General characteristics
- Type: Cargo ship and troop transport
- Tonnage: 8,672 Gross register tons
- Displacement: 19,419 tons
- Length: 490 ft 0 in (149.35 m)
- Beam: 57 ft 2 in (17.42 m)
- Draft: 31 ft 6 in (9.60 m) (mean)
- Installed power: 6,000 indicated horsepower (ihp) (4.48 megawatts (MW))
- Propulsion: Two 3000-ihp (2.24 MW) steam engines, two shafts
- Speed: 10.15 knots (maximum)
- Complement: 70 or 97
- Armament: 1 × 5-inch (127-millimeter) gun; 1 × 3-inch (76.2-millimeter) gun; (guns removed ca. December 1918 – January 1919);

= USS Arizonan =

Cargo ship of the United States Navy

USS Arizonan (ID-4542A), also written ID-4542-A was a United States Navy cargo ship and troop transport in commission from 1918 to 1919.

==Construction and commercial service, 1902–1918==
Arizonan was launched in 1902 at San Francisco, California, by the Union Iron Works as the commercial cargo ship SS Arizonan for the American-Hawaiian Steamship Company. She was completed early in 1903 and entered commercial service. Arizonan and her sister ship SS Alaskan—which later served in the U.S. Navy as USS Alaskan (ID-4542)—represented, according to a contemporary account, the "most advanced practice in the construction of ocean-going freighters and ... a most important addition to the American merchant marine." Intended exclusively for carrying freight, Arizonan was designed as a very strong ship with a large stowage capacity.
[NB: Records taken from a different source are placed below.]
-- ==== Sys2Proof/Tests/Slice0.lean ====
section
/-! SUPPORT. The model's own tests: the checks of WellFormed.lean on ill-formed terms; decoding of words written from
30_encoding.md; single steps whose expected values stand in 95_test_vectors.md (the row is named beside each test); and
for every obligation with hypotheses a state and operands that meet them all. -/

namespace Sys2Proof.Tests

open Sys2Proof.Machine

-- One test after another: each kernel evaluation in its own thread costs memory and gains nothing here.
set_option Elab.async false

/-! ### Helpers -/

/-- Test configuration TC of 95_test_vectors.md section 0. -/
def tc : Config := ⟨0x0000#16, [(0x10#8, 4#8), (0x04#8, 1#8), (0x02#8, 0#8)]⟩

/-- TC with `FRAME_SEED = 0xFFFF`. -/
def tcF : Config := ⟨0xFFFF#16, tc.typeTable⟩

/-- The next state of an outcome, if it is one. -/
def next? : Host.Outcome State Fault Refusal → Option State
  | .next s => some s
  | .fault _ => none
  | .refused _ => none

theorem next?_some (o : Host.Outcome State Fault Refusal) (t : State) (h : next? o = some t) : o = .next t := by
  cases o with
  | next s => exact congrArg Host.Outcome.next (Option.some.inj h)
  | fault r => cases h
  | refused r => cases h

/-- The response to one word, and the state after it, from `s`. -/
def run1 (s : State) (w : Nat) : Option (Word × State) :=
  (next? (step (s.withFetchWord 32 w))).bind fun t => t.responses.head?.map fun r => (r, t)

/-- The response to one word from `s`. -/
def resp (s : State) (w : Nat) : Option Word := (run1 s w).map Prod.fst

/-- A part of the state after one word from `s`. -/
def after {α : Type} (f : State → α) (s : State) (w : Nat) : Option α := (run1 s w).map fun p => f p.2

/-- The state after reset, as the `reset` column of 95_test_vectors.md section 6 has it. -/
def sReset : State := State.resetWith tc
def sSync2 : State := { sReset with phase := .waitSync2 }
def sHdr0 : State := { sReset with phase := .readHeader }
/-- After `0A 55 ty`, with the CRC value `T[ty]` that rule R101's table gives for that type byte. -/
def sHdr1 (ty : Byte) (c : Half) : State := { sHdr0 with index := 1#8, hdrType := ty, calcReg := c }
/-- After `0A 55 10 04`. -/
def sPay0 : State := { sReset with phase := .readPayload, hdrType := 0x10#8, hdrLen := 4#8, calcReg := 0x43F7#16 }
/-- After `0A 55 10 04 0A FB`: the `mid` column. -/
def sMid : State := { sPay0 with index := 2#8, pay := [(0, 0x0A#8), (1, 0xFB#8)], calcReg := 0x76D8#16 }
/-- After `0A 55 10 04 0A FB 00`. -/
def sPay3 : State := { sMid with index := 3#8, pay := sMid.pay ++ [(2, 0x00#8)], calcReg := 0xC651#16 }
/-- After `0A 55 10 04 0A FB 00 32`. -/
def sCrc0 : State := { sPay3 with phase := .verifyCrc, index := 0#8, pay := sPay3.pay ++ [(3, 0x32#8)], calcReg := 0xFE9B#16 }
def sCrc1 : State := { sCrc0 with index := 1#8, rxcrc := 0x009B#16 }
/-- After the whole Control frame: the `loaded` column. -/
def sLoaded : State := { sCrc0 with phase := .loaded, rxcrc := 0xFE9B#16 }
/-- The `fail-ck` column. -/
def sBad : State :=
  { sLoaded with phase := .failure, reason := .checksum, calcReg := 0xC9AB#16,
                 pay := [(0, 0x0A#8), (1, 0xFA#8), (2, 0x00#8), (3, 0x32#8)] }
/-- The `fail-ut` column. -/
def sUnk : State := { sReset with phase := .failure, reason := .unknownType, hdrType := 0xEE#8, calcReg := 0x33BD#16 }
/-- The longest frame before its last payload byte: cells 0 to 253 hold 0 to 253 (row F19). -/
def sLong : State :=
  { sReset with phase := .readPayload, index := 254#8, hdrType := 0x10#8, hdrLen := 255#8,
                pay := (List.range 254).map fun i => (i, BitVec.ofNat 8 i) }
/-- A state that no run reaches: a payload position at the cell that does not exist. -/
def sNoCell : State := { sLong with index := 255#8 }
/-- A state that no run reaches: LOADED with cells that were never written. -/
def sUnwritten : State := { sLoaded with pay := [] }

/-! ### Well-formedness: a term that each check refuses, and one that it accepts -/

theorem test_wf_reservedOpc : Command.wellFormed ⟨0x04#8, 0#8, 0#16⟩ = false := by decide
theorem test_wf_rsv : Command.wellFormed ⟨0x01#8, 0xFF#8, 0#16⟩ = false := by decide
theorem test_wf_immHigh : Command.wellFormed ⟨0x02#8, 0#8, 0x0141#16⟩ = false := by decide
theorem test_wf_immNone : Command.wellFormed ⟨0x03#8, 0#8, 0x0001#16⟩ = false := by decide
theorem test_wf_accepts : Command.wellFormed ⟨0x01#8, 0#8, 0xFFFF#16⟩ = true ∧
    Command.wellFormed ⟨0x14#8, 0#8, 0x00FF#16⟩ = true ∧ Command.wellFormed ⟨0x17#8, 0#8, 0#16⟩ = true := by decide
theorem test_wf_asm_imm16 : AsmCommand.wellFormed ⟨.crcLoad, some 65536⟩ = false := by decide
theorem test_wf_asm_imm8 : AsmCommand.wellFormed ⟨.decFeed, some 256⟩ = false := by decide
theorem test_wf_asm_missing : AsmCommand.wellFormed ⟨.crcByte, none⟩ = false ∧
    AsmCommand.wellFormed ⟨.crcLoad, none⟩ = false := by decide
theorem test_wf_asm_extra : AsmCommand.wellFormed ⟨.decAck, some 0⟩ = false := by decide
theorem test_wf_asm_accepts : AsmCommand.wellFormed ⟨.crcLoad, some 65535⟩ = true ∧
    AsmCommand.wellFormed ⟨.decPay, some 255⟩ = true ∧ AsmCommand.wellFormed ⟨.decAck, none⟩ = true := by decide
After the United States entered World War I in 1917, Arizonan came under the control of the United States Shipping Board, which placed her in service under a United States Army account with a U.S. Navy Naval Armed Guard detachment aboard.

==United States Navy service, 1918–1919==

===World War I service===
In the summer of 1918, plans were made to have Arizonan manned by the U.S. Navy for the Army account. The Commandant of the 5th Naval District was authorized to fit out the ship for operation by the Naval Overseas Transportation Service (NOTS) as long as the turnover could be accomplished without delaying the loading of the ship's next consignment of cargo. Accordingly, the Shipping Board transferred Arizonan on 10 August 1918 to the U.S. Navy, which gave her the Naval Registry Identification Number (Id. No.) 4542A (sometimes written as 4542-A), and commissioned her on 14 August 1918 as USS Arizonan as she lay at an Army pier in Norfolk, Virginia.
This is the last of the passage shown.